- Born: January 1, 1967 (age 59) Brighton, Sussex, England
- Occupations: Artist, curator
- Years active: 1990s–present
- Known for: Contemporary art, curating
- Notable work: AquaVoltaic, Rush Hour, Restoration, Starship Enterprise
- Movement: Contemporary art

= Paul Howard (artist curator) =

English contemporary artist curator

Paul Howard (born 1967, Brighton, Sussex, England) is an English contemporary artist curator.

Currently based in Sydney, Australia, and Visual Arts Curator at Blacktown Arts Centre. Recent projects include diaspora-making machines exhibition; It's Our Thing: More History on Australian Hip-Hop program curated with Kon Gouriotis and Maria Mitar; It's Timely touring exhibition curated with Gary Carsley; Riverstones and Ramifications: Bronwyn Bancroft; Stitching the Sea exhibition curated with Karen Ruki; UNCOVERED: Hidden Pleasure of the Day exhibition; and Native Institute exhibition curated with Brook Andrew.

AquaVoltaic is an international touring exhibition created with David Matthews. The Australian version was exhibited with the latest episode at The Lock-Up contemporary arts space in 2015. In the UK the exhibition toured with additional episodes created for each venue installation: B-Side Festival 2012 Cultural Olympiad; Metal Liverpool; and Metal Southend. The project was produced with artist curator Simon Poulter. AquaVoltaic is a commentary on the commercial use and abuse of water, and a satire of globalisation and popular media. After buying a consignment of water from a shady Nigerian in Sierra Leone, quixotic Afro-Caribbean businessman John Jay-Jay Joseph attempts to smuggle his booty through Essex and London to Outback Australia, where he intends to sell it to a mysterious Aboriginal tribe with magical realist ambitions. But when Jay-Jay's bizarre plans go awry, the transaction between him and the other ethnics unravels a darkly comic tale that raises questions about racial stereotyping, global trade, and the mutating qualities of water.

Rush Hour was a UK national touring exhibition in 2007 to coincide with the 200 year anniversary of the Abolition of the Transatlantic Slave Trade Act in the British Empire, created with David Matthews. The picture was shot as a single-take in Siaka Stevens Street in Freetown and the soundtrack recorded at the Sierra Leone State Television Studios with the street theatre group, The Freetong Players. Rush Hour was shown at HPF2011 and in 2010 at the inaugural exhibition entitled 'Plug-In' at MAC (Midlands Arts Centre). Curator Simon Poulter commented: "Rush Hour gives the exhibition a true sense of globalisation at work. A single tracking shot courses through a static crowd in Freetown, Sierra Leone. The film beautifully encapsulates Marshall McLuhan's idea of the global village, where we see western influences alongside truly local culture."
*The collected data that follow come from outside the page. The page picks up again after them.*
/-- 42_alu.md R117, R119. The flag last (x = 15) is the spec's decision D7; the destination V[x] is D9. -/
def Obligations.SubtractSetsNoBorrow : Prop :=
  ∀ (x y : RegIdx) (s : State),
    (∃ t, exec (.sub x y) s = .next t ∧
      (x ≠ flagReg → ((t.reg x).toNat : Int) = ((s.reg x).toNat - (s.reg y).toNat : Int) % 256) ∧
      t.reg flagReg = (if (s.reg x).toNat ≥ (s.reg y).toNat then 1 else 0) ∧
      t.pc = s.pc + 2 ∧ Unchanged [.pc, .reg x, .reg flagReg] s t) ∧
    ∃ t, exec (.subn x y) s = .next t ∧
      (x ≠ flagReg → ((t.reg x).toNat : Int) = ((s.reg y).toNat - (s.reg x).toNat : Int) % 256) ∧
      t.reg flagReg = (if (s.reg y).toNat ≥ (s.reg x).toNat then 1 else 0) ∧
      t.pc = s.pc + 2 ∧ Unchanged [.pc, .reg x, .reg flagReg] s t

/-- 42_alu.md R118, R120. The source V[x] is the spec's decision D8; the flag last (x = 15) is D7. -/
def Obligations.ShiftsSetShiftedOutBit : Prop :=
  ∀ (x : RegIdx) (s : State),
    (∃ t, exec (.shr x) s = .next t ∧ (x ≠ flagReg → (t.reg x).toNat = (s.reg x).toNat / 2) ∧
      (t.reg flagReg).toNat = (s.reg x).toNat % 2 ∧ t.pc = s.pc + 2 ∧ Unchanged [.pc, .reg x, .reg flagReg] s t) ∧
    ∃ t, exec (.shl x) s = .next t ∧ (x ≠ flagReg → (t.reg x).toNat = (s.reg x).toNat * 2 % 256) ∧
      (t.reg flagReg).toNat = (s.reg x).toNat / 128 ∧ t.pc = s.pc + 2 ∧ Unchanged [.pc, .reg x, .reg flagReg] s t

/-- 42_alu.md R121. The byte is the draw, a free value, fresh for each execution: the spec's decision D16. The draw count
is the model's field (notes/assumptions 3). -/
def Obligations.RandomMasksTheDraw : Prop :=
  ∀ (x : RegIdx) (nn : Byte) (s : State), ∃ t, exec (.rnd x nn) s = .next t ∧
    t.reg x = Config.drawByte s.draws &&& nn ∧ t.draws = s.draws + 1 ∧ t.pc = s.pc + 2 ∧
    Unchanged [.pc, .reg x, .draws] s t

/-! ### Address register and memory -/

/-- 43_address_memory.md R130, R132. -/
def Obligations.AddressRegisterLoads : Prop :=
  (∀ (nnn : Addr12) (s : State), ∃ t, exec (.ldI nnn) s = .next t ∧ t.i.toNat = nnn.toNat ∧ t.pc = s.pc + 2 ∧
    Unchanged [.pc, .i] s t) ∧
  ∀ (x : RegIdx) (s : State), ∃ t, exec (.ldF x) s = .next t ∧ t.i.toNat = 0x050 + 5 * ((s.reg x).toNat % 16) ∧
    t.pc = s.pc + 2 ∧ Unchanged [.pc, .i] s t

/-- 43_address_memory.md R131: a sum of at most 0xFFFF is stored unmasked. The fault above 0xFFFF, with no other change,
is the spec's decision D13. -/
def Obligations.AddressAddOrOverflows : Prop :=
  ∀ (x : RegIdx) (s : State),
    (s.i.toNat + (s.reg x).toNat ≤ 0xFFFF → ∃ t, exec (.addI x) s = .next t ∧
      t.i.toNat = s.i.toNat + (s.reg x).toNat ∧ t.pc = s.pc + 2 ∧ Unchanged [.pc, .i] s t) ∧
    (0xFFFF < s.i.toNat + (s.reg x).toNat → exec (.addI x) s = .next { s with fault := some .addressOverflow })

/-- 43_address_memory.md R133: the three digits, when the store is allowed. -/
def Obligations.BcdStoresDigits : Prop :=
  ∀ (x : RegIdx) (s : State), StoreAllowed s 3 → ∃ t, exec (.ldB x) s = .next t ∧
    (t.mem.read s.i.toNat).toNat = (s.reg x).toNat / 100 ∧
    (t.mem.read (s.i.toNat + 1)).toNat = (s.reg x).toNat / 10 % 10 ∧
    (t.mem.read (s.i.toNat + 2)).toNat = (s.reg x).toNat % 10 ∧
    t.pc = s.pc + 2 ∧ Unchanged (.pc :: bytesAt s.i.toNat 3) s t

/-- 43_address_memory.md R135: V0 to Vx at I and up, I unchanged, when the store is allowed. -/
def Obligations.RangeStoreCopiesRegisters : Prop :=
  ∀ (x : RegIdx) (s : State), StoreAllowed s (x.val + 1) → ∃ t, exec (.storeRegs x) s = .next t ∧
    (∀ r : RegIdx, r ≤ x → t.mem.read (s.i.toNat + r.val) = s.reg r) ∧
    t.pc = s.pc + 2 ∧ Unchanged (.pc :: bytesAt s.i.toNat (x.val + 1)) s t

/-- 43_address_memory.md R136: V0 to Vx from I and up, I unchanged, when the range is in bounds. -/
def Obligations.RangeLoadFillsRegisters : Prop :=
  ∀ (x : RegIdx) (s : State), s.i.toNat + x.val ≤ 0xFFF → ∃ t, exec (.loadRegs x) s = .next t ∧
    (∀ r : RegIdx, r ≤ x → t.reg r = s.mem.read (s.i.toNat + r.val)) ∧
    (∀ r : RegIdx, x < r → t.reg r = s.reg r) ∧
    t.pc = s.pc + 2 ∧ Unchanged (.pc :: allRegs.map .reg) s t

/-- The fault over a range past 0xFFF, before any access, whatever else the range meets: the spec's decisions D12, D28
and D33 (92_eei_decisions.md). -/
def Obligations.RangePastMemoryFaults : Prop :=
  ∀ (x : RegIdx) (s : State),
    (0xFFF < s.i.toNat + 2 → exec (.ldB x) s = .next { s with fault := some .memoryOutOfBounds }) ∧
    (0xFFF < s.i.toNat + x.val →
      exec (.storeRegs x) s = .next { s with fault := some .memoryOutOfBounds } ∧
      exec (.loadRegs x) s = .next { s with fault := some .memoryOutOfBounds })

/-- The fault of a store into the glyph table when GLYPH_WRITE is `fault`: the spec's decision D14
(92_eei_decisions.md). -/
def Obligations.GlyphStoreFaults : Prop :=
  ∀ (x : RegIdx) (s : State), s.glyphWrite = .fault →
    (s.i.toNat ≤ 0x09F → 0x050 ≤ s.i.toNat + 2 →
      exec (.ldB x) s = .next { s with fault := some .glyphWrite }) ∧
    (s.i.toNat ≤ 0x09F → 0x050 ≤ s.i.toNat + x.val →
      exec (.storeRegs x) s = .next { s with fault := some .glyphWrite })

/-- Two memories in canonical form that read the same everywhere are the same data (notes/assumptions 1). -/
def Obligations.CanonicalMemoriesEqual : Prop :=
  ∀ m n : Memory, m.wf → n.wf → (∀ a, m.read a = n.read a) → m = n

/-- A store is seen by the next fetch of the stored bytes: the spec's decision D26 (92_eei_decisions.md). -/
def Obligations.StoreIsSeenByFetch : Prop :=
  ∀ (x r : RegIdx) (s t : State), StoreAllowed s (x.val + 1) → r < x → exec (.storeRegs x) s = .next t →
    ∀ u : State, u.mem = t.mem → u.pc.toNat = s.i.toNat + r.val →
      u.fetchWord = wordOfBytes (s.reg r) (s.reg (r + 1))

/-! ### Display -/

/-- 44_display.md R140. -/
def Obligations.ClearTurnsEveryCellOff : Prop :=
  ∀ s : State, ∃ t, exec .cls s = .next t ∧ (∀ cx cy, t.disp.cell cx cy = false) ∧ t.dirty = true ∧ t.pc = s.pc + 2 ∧
    Unchanged [.pc, .disp, .dirty] s t

/-- 44_display.md R141 to R143 in closed form: the cells where the clipped sprite has a 1 bit are toggled, VF tells
whether one of them was on. The coordinates before VF is cleared, n = 0 and the dirty flag whatever was drawn are the
spec's decisions D17, D19 and D18. -/
def Obligations.DrawTogglesSpriteCells : Prop :=
  ∀ (x y : RegIdx) (n : Fin 16) (s : State), ∃ t, exec (.drw x y n) s = .next t ∧
    (∀ cx cy, t.disp.cell cx cy = (s.disp.cell cx cy ^^ spriteAt s x y n cx cy)) ∧
    ((∃ cx cy, s.disp.cell cx cy = true ∧ spriteAt s x y n cx cy = true) → t.reg flagReg = 1) ∧
    ((∀ cx cy, s.disp.cell cx cy = true → spriteAt s x y n cx cy = false) → t.reg flagReg = 0) ∧
    t.dirty = true ∧ t.pc = s.pc + 2 ∧ Unchanged [.pc, .reg flagReg, .disp, .dirty] s t

/-- 44_display.md R143 (an inference the spec marks as derived): drawing the same sprite twice at the same place restores
the display, and the second draw reports a collision if a 1 bit was drawn on a cell that was off before the first. The
rule says 'at least one drawn 1 bit'; R142's algorithm gives a collision only under the condition stated here, and the
model follows R142 (notes/assumptions 8). -/
def Obligations.DrawTwiceRestores : Prop :=
  ∀ (x y : RegIdx) (n : Fin 16) (s t u : State), exec (.drw x y n) s = .next t → t.reg x = s.reg x →
    t.reg y = s.reg y → exec (.drw x y n) t = .next u →
    u.disp = s.disp ∧ ((∃ cx cy, spriteAt s x y n cx cy = true ∧ s.disp.cell cx cy = false) → u.reg flagReg = 1)

/-- 10_state.md R34: who sets the dirty flag, who clears it, and that no instruction reads it. Where two
executions are compared, both take the same draw, an input of the step (00_scope.md R10; notes/assumptions 3 to 5). -/
def Obligations.DirtyFlagWritersAndReaders : Prop :=
  (∀ s t, exec .cls s = .next t → t.dirty = true) ∧
  (∀ x y n s t, exec (.drw x y n) s = .next t → t.dirty = true) ∧
  (∀ s, hostCall .consumeFrame s = .next { s with dirty := false }) ∧
  (∀ s, hostCall .display s = .next s) ∧
  (∀ c s t, hostCall c s = .next t → s.dirty = true → t.dirty = false → c = .consumeFrame) ∧
  ∀ i s b, ∃ t d, exec i s = .next t ∧ exec i { s with dirty := b } = .next { t with dirty := d }

/-! ### Timers -/

/-- 45_timers.md R150 to R152. -/
def Obligations.TimerTransfers : Prop :=
  ∀ (x : RegIdx) (s : State),
    (∃ t, exec (.ldVxDt x) s = .next t ∧ t.reg x = s.dt ∧ t.pc = s.pc + 2 ∧ Unchanged [.pc, .reg x] s t) ∧
    (∃ t, exec (.ldDtVx x) s = .next t ∧ t.dt = s.reg x ∧ t.pc = s.pc + 2 ∧ Unchanged [.pc, .dt] s t) ∧
    ∃ t, exec (.ldStVx x) s = .next t ∧ t.st = s.reg x ∧ t.pc = s.pc + 2 ∧ Unchanged [.pc, .st] s t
Other notable works include Starship Enterprise, a seven-minute animation and limited edition print, and Restoration, a five-minute animation and limited edition print, exhibited at Whitechapel Art Gallery, London, Ormeau Baths Gallery, Belfast, Substation, Singapore and Muse London, from 2005 to 2007.
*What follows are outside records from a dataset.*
-- ==== Sys2Proof/Tests/Slice0.lean ====
section
/-! SUPPORT. The model's own tests. Every expected value is from the spec: the encodings of 30_encoding.md rule R79 written
out bit by bit, and the vectors of 95_test_vectors.md (W and Part 2), not from a run of the model. -/

namespace Sys2Proof.Tests

open Sys2Proof.Machine

/-! ### Well-formedness: words in no row of the map are refused (30_encoding.md rule R80) -/

theorem test_wellFormed_refuses_family0 : wordKnown 0x0123 = false ∧ wordKnown 0x00E1 = false := by decide
theorem test_wellFormed_refuses_family8 : wordKnown 0x8008 = false ∧ wordKnown 0x812F = false := by decide
theorem test_wellFormed_refuses_familyE : wordKnown 0xE000 = false ∧ wordKnown 0xE1A2 = false := by decide
theorem test_wellFormed_refuses_familyF : wordKnown 0xF130 = false ∧ wordKnown 0xF166 = false := by decide
theorem test_wellFormed_takes_ignored_nibbles : wordKnown 0x03E0 = true ∧ wordKnown 0x512F = true := by decide
theorem test_row_refuses_neighbour : Instr.cls.row.covers 0x00EE = false ∧ Instr.ret.row.covers 0x00EE = true := by decide

/-! ### Decoding: one word per constructor, first the leading nibble's bits, then the fields' -/

theorem test_decode_control :
    decodeWord 0b0000000011100000 = .ok .cls ∧ decodeWord 0b0000000011101110 = .ok .ret ∧
    decodeWord 0b0001101010111100 = .ok (.jp 0xABC) ∧ decodeWord 0b0010010000000001 = .ok (.call 0x401) ∧
    decodeWord 0b0011001100010010 = .ok (.seImm 3 0x12) ∧ decodeWord 0b0100001100010011 = .ok (.sneImm 3 0x13) ∧
    decodeWord 0b0101000100100000 = .ok (.seReg 1 2) ∧ decodeWord 0b1001000100101111 = .ok (.sneReg 1 2) ∧
    decodeWord 0b1011001100000000 = .ok (.jpV0 0x300) := by decide

theorem test_decode_alu :
    decodeWord 0b0110101001000010 = .ok (.ldImm 0xA 0x42) ∧ decodeWord 0b0111000100000001 = .ok (.addImm 1 0x01) ∧
    decodeWord 0b1000000100100000 = .ok (.ldReg 1 2) ∧ decodeWord 0b1000000100100001 = .ok (.orReg 1 2) ∧
    decodeWord 0b1000000100100010 = .ok (.andReg 1 2) ∧ decodeWord 0b1000000100100011 = .ok (.xorReg 1 2) ∧
    decodeWord 0b1000000100100100 = .ok (.addReg 1 2) ∧ decodeWord 0b1000000100100101 = .ok (.sub 1 2) ∧
    decodeWord 0b1000000100100110 = .ok (.shr 1) ∧ decodeWord 0b1000000100100111 = .ok (.subn 1 2) ∧
    decodeWord 0b1000000100101110 = .ok (.shl 1) ∧ decodeWord 0b1100001100001111 = .ok (.rnd 3 0x0F) := by decide

theorem test_decode_address_display_timers_keys :
    decodeWord 0b1010001011110000 = .ok (.ldI 0x2F0) ∧ decodeWord 0b1101000000010101 = .ok (.drw 0 1 5) ∧
    decodeWord 0b1110001010011110 = .ok (.skp 2) ∧ decodeWord 0b1110001010100001 = .ok (.sknp 2) ∧
    decodeWord 0b1111001100000111 = .ok (.ldVxDt 3) ∧ decodeWord 0b1111010000001010 = .ok (.ldVxK 4) ∧
    decodeWord 0b1111001100010101 = .ok (.ldDtVx 3) ∧ decodeWord 0b1111001100011000 = .ok (.ldStVx 3) ∧
    decodeWord 0b1111010100011110 = .ok (.addI 5) ∧ decodeWord 0b1111000100101001 = .ok (.ldF 1) ∧
    decodeWord 0b1111000000110011 = .ok (.ldB 0) ∧ decodeWord 0b1111001001010101 = .ok (.storeRegs 2) ∧
    decodeWord 0b1111001001100101 = .ok (.loadRegs 2) := by decide

theorem test_decode_refuses_by_name :
    decodeWord 0x812C = .error (.unknown 0x812C) ∧ decodeBytes [0x12] = .error .truncated := by decide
The Museum of London Docklands permanent exhibition, London, Sugar and Slavery, reveals how London's involvement in slavery has shaped the capital since the 17th century, and challenges perceptions about the transatlantic slave trade. Paul Howard's commission for the permanent gallery is a contemporised portrait of the son of a slave, revolutionary and abolitionist, Robert Wedderburn, and is based on the museum's painting of the first chairman of the West India Dock Company and slave owner Sir George Hibbert. Lloyd Gordon as Robert Wedderburn was reviewed in The Guardian and The Independent.
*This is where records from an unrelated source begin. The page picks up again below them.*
-- ==== Sys2Proof/Machine/RegNames.lean ====
section
/-! DEFINITION. Sys2Proof/Machine/RegNames.lean: the addresses of the registers in the register space (R577 and each chapter's offset table) and their fields by name (R9).
`u` is the number of the block (channel, port, engine), `i` the index within it. A pair is named by its low half. -/
namespace Sys2Proof.Machine

/-- A field of a register: the register's offset in the register space, the field's lowest bit, its width. -/
structure Fld where
  a : Nat
  lo : Nat
  w : Nat
  deriving DecidableEq, Repr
Paul Howard was Curator at Tate Modern from 2003 to 2008. He led the UK national collections initiative across the Tate galleries in London, Liverpool and St Ives, from 2003 to 2006, and led the pan-European programme of modern and contemporary art with the Irish Museum of Modern Art, Dublin, Serralves Museum, Porto, Museum of Contemporary Art, Zagreb, National Gallery of Modern Art, Prague, Centre of Contemporary Art, Warsaw and the Pinokotek Moderne, Munich from 2006 to 2008.